→ Exercise:
Between the line containing "rw [List.foldl_cons, show" and the line containing "let s := s.recordTrouble" lies a run of lines; give that run again exactly, with both of those lines, and nothing else from the entries below.

→ Material for the task:
──────

theorem ofNat_srl (a : Word) (n : Nat) : BitVec.ofNat 32 (a.toNat / 2 ^ n) = a >>> n := by
  apply BitVec.eq_of_toNat_eq
  simp only [BitVec.toNat_ushiftRight, Nat.shiftRight_eq_div_pow, BitVec.toNat_ofNat]
  exact Nat.mod_eq_of_lt (Nat.lt_of_le_of_lt (Nat.div_le_self _ _) (BitVec.isLt _))
theorem ofInt_sra (a : Word) (n : Nat) : BitVec.ofInt 32 (a.toInt / 2 ^ n) = a.sshiftRight n := by
  have := Int.shiftRight_eq_div_pow a.toInt n
  unfold BitVec.sshiftRight
  rw [this]; norm_cast
theorem zext16_eq (m : BitVec 16) : zext16 m = BitVec.ofNat 32 m.toNat := by
  apply BitVec.eq_of_toNat_eq
  have := m.isLt
  simp only [zext16, BitVec.truncate_eq_setWidth, BitVec.toNat_setWidth, BitVec.toNat_ofNat]
theorem lui_eq (m : BitVec 16) : zext16 m <<< 16 = BitVec.ofNat 32 (m.toNat * 2 ^ 16) := by
  rw [zext16_eq]
  apply BitVec.eq_of_toNat_eq
  simp only [BitVec.toNat_shiftLeft, Nat.shiftLeft_eq, BitVec.toNat_ofNat]; omega
theorem endBundle_next {s : State} {c : CoreId} {k : Core} (h : s.goesOn c) (hp : k.pc = (s.core c.val).pc) (hq : k.issued = (s.core c.val).issued) :
    s.endBundle c k = s.nextBundle c k := by
  rw [endBundle_goesOn h hp, hq]; rfl
/-- R77: an attempt that reads no word with bad check bits records nothing. -/
theorem noteTile_clean {s : State} {c : Nat} {k : Core} {l : List (Nat × Nat)} (h : ∀ r ∈ l, damagedIn k r.1 r.2 = []) :
    s.noteTile c k l = s ∧ tileUnreadable k l = false := by
  constructor
  · unfold State.noteTile
    induction l with
    | nil => rfl
    | cons r l ih =>
      rw [List.foldl_cons, show s.noteRead c k r.1 r.2 = s by unfold State.noteRead; rw [h r (by simp)]]
      exact ih (fun r hr => h r (by simp [hr]))
  · unfold tileUnreadable
    simp only [List.any_eq_false]
    intro r hr
    simp [unreadable, h r hr]
theorem attemptTrouble_eq {s : State} {c : CoreId} {k : Core} {t : Tile} {g : TileCfg} {kinds : List Trouble} (hr : s.coresMode = .run)
    (hk : s.core c.val = k) (ht : k.tile = some t) (hp : parseTile t.shape t.fmt t.bound = some g) (hT : tileAttempt k t g = .trouble kinds)
    (hd : ∀ r ∈ tileReads (s.block c.val) t g, damagedIn k r.1 r.2 = []) :
    execAttemptTrouble c s = .next (
      let blk := s.block c.val
      let nx := nextFmt t.attempt t.af
      let s := s.recordTrouble c.val (troubleCode (recordedTrouble s.fuses k t g kinds)) t.af nx
      if blk.rsize < g.reserveBytes nx then (s.setCore c.val { k with tile := none }).boundsFault c.val 3 6 (blk.rbase + blk.rsize)
      else
        let s := if t.attempt = 1 then s.countCore c.val 0x064 31 16 else s
        s.setCore c.val { k.put blk.rbase (g.reserveOperand (operand k t.act) nx) with
          tile := some { t with attempt := t.attempt + 1, af := nx } }) := by
  unfold execAttemptTrouble
  rw [hk]
  dsimp only
  rw [if_neg (by simp [hr]), ht]
  dsimp only
  rw [hp]
  dsimp only
  rw [(noteTile_clean (s := s) (c := c.val) hd).1, (noteTile_clean (s := s) (c := c.val) hd).2, if_neg (by simp), hT]
theorem tileComplete_eq {s : State} {c : CoreId} {k : Core} {t : Tile} {g : TileCfg} {bytes : List Byte} {alarm : Bool} (hr : s.coresMode = .run)
    (hk : s.core c.val = k) (ht : k.tile = some t) (hp : parseTile t.shape t.fmt t.bound = some g) (hT : tileAttempt k t g = .result bytes alarm)
    (hd : ∀ r ∈ tileReads (s.block c.val) t g, damagedIn k r.1 r.2 = []) :
    execTileComplete c s = .next (
      let s := if alarm then s.countCore c.val 0x068 31 24 else s
      let s := if t.attempt = 1 then s.countCore c.val 0x064 15 0 else s
      let sums := g.sums (operand k t.act) (operand k t.wgt) t.attempt t.af
      s.setCore c.val { k.put t.out bytes with tile := none, acc := sums ++ k.acc.drop sums.length }) := by
  unfold execTileComplete
  rw [hk]
  dsimp only
  rw [if_neg (by simp [hr]), ht]
  dsimp only
  rw [hp]
  dsimp only
  rw [(noteTile_clean (s := s) (c := c.val) hd).1, (noteTile_clean (s := s) (c := c.val) hd).2, if_neg (by simp), hT]
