-- ==== Sys2Proof/Tests/Slice0.lean ====
section
/-! SUPPORT. Tests: ill-formed commands are refused, slot words decode as written out, and states that meet the hypotheses of the statements. -/

set_option linter.unusedVariables false
set_option linter.unusedSimpArgs false

namespace Sys2Proof.Tests

open Sys2Proof Sys2Proof.Machine

-- the states that the witnesses use

/-- A program whose core 0 has four bundles, a readable window, a sending and a receiving flow, and a slot of link 0 for each. -/
def wProg : Program :=
  { capacity := 64
    epochs := [{ cores := [(0, { nbundle := 4, flows := [{ flow := 7, recv := false, cond := true, addr := 0x1000, len := 128 },
                                                        { flow := 9, recv := true, cond := true, addr := 0x2000, len := 128 }]
                                 windows := [{ base := 0, size := 0x800, rw := true }], rbase := 0x4000, rsize := 0x1000 })]
                 links := [(outLink 0 0 2, [{ first := 0, count := 1, cond := true, src := 0, flow := 7 }])] }] }

/-- The step that the witnesses run. -/
def wStep : Step := { id := 5, image := 0, prog := 0, copy := none, entries := [], prepared := true }

/-- Core 0 issues; logical berth 0 is bound to berth 3. -/
def wRun : State :=
  { State.reset with
    coresMode := .run, stage := .ready, powered := true
    images := [(0, { progs := [(0, wProg)] })]
    seq := { cur := some wStep, running := true }
    berths := [(3, { role := .inService, logical := 0, trained := true, gated := false })] }

/-- Core 0 of `wRun` as `k`. -/
def wCore (k : Core) : State := { wRun with cores := [(0, k)] }

/-- A response of tag 5 for core 0. -/
def wResponse : PacketHeader :=
  { type := 8, gen := false, fwd := false, dst := 3, dunit := 0, src := 3, sunit := 0xE0, tag := 5, len := 64, addr := 0, dmod := 0, smod := 0,
    dlb := 0, hops := 0 }

/-- A read request of core 0 for its own berth's store die. -/
def wRequest : PacketHeader :=
  { type := 0, gen := false, fwd := false, dst := 3, dunit := 0xE0, src := 3, sunit := 0, tag := 5, len := 64, addr := 0, dmod := 0, smod := 0,
    dlb := 0, hops := 0 }

/-- A descriptor of a kind, read and not yet started. -/
def wJob (kind len : Nat) : Job :=
  { words := [BitVec.ofNat 32 (kind + 2 ^ 31), BitVec.ofNat 32 len], short := false, kind := kind, started := false, moved := 0, len := len, code := 0,
    sum := [], data := [], finished := false }

/-- Channel 0 of port A is enabled and has a job. -/
def wChan (j : Option Job) : State :=
  { State.reset with regs := [(regKeyI .ltr 0 0x04C 0, 0x80000000)], chans := [(0, { job := j })], powered := true, stage := .ready }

──────

→ Expected answer:
      rw [List.foldl_cons, show s.noteRead c k r.1 r.2 = s by unfold State.noteRead; rw [h r (by simp)]]
      exact ih (fun r hr => h r (by simp [hr]))
  · unfold tileUnreadable
    simp only [List.any_eq_false]
    intro r hr
    simp [unreadable, h r hr]
theorem attemptTrouble_eq {s : State} {c : CoreId} {k : Core} {t : Tile} {g : TileCfg} {kinds : List Trouble} (hr : s.coresMode = .run)
    (hk : s.core c.val = k) (ht : k.tile = some t) (hp : parseTile t.shape t.fmt t.bound = some g) (hT : tileAttempt k t g = .trouble kinds)
    (hd : ∀ r ∈ tileReads (s.block c.val) t g, damagedIn k r.1 r.2 = []) :
    execAttemptTrouble c s = .next (
      let blk := s.block c.val
      let nx := nextFmt t.attempt t.af
      let s := s.recordTrouble c.val (troubleCode (recordedTrouble s.fuses k t g kinds)) t.af nx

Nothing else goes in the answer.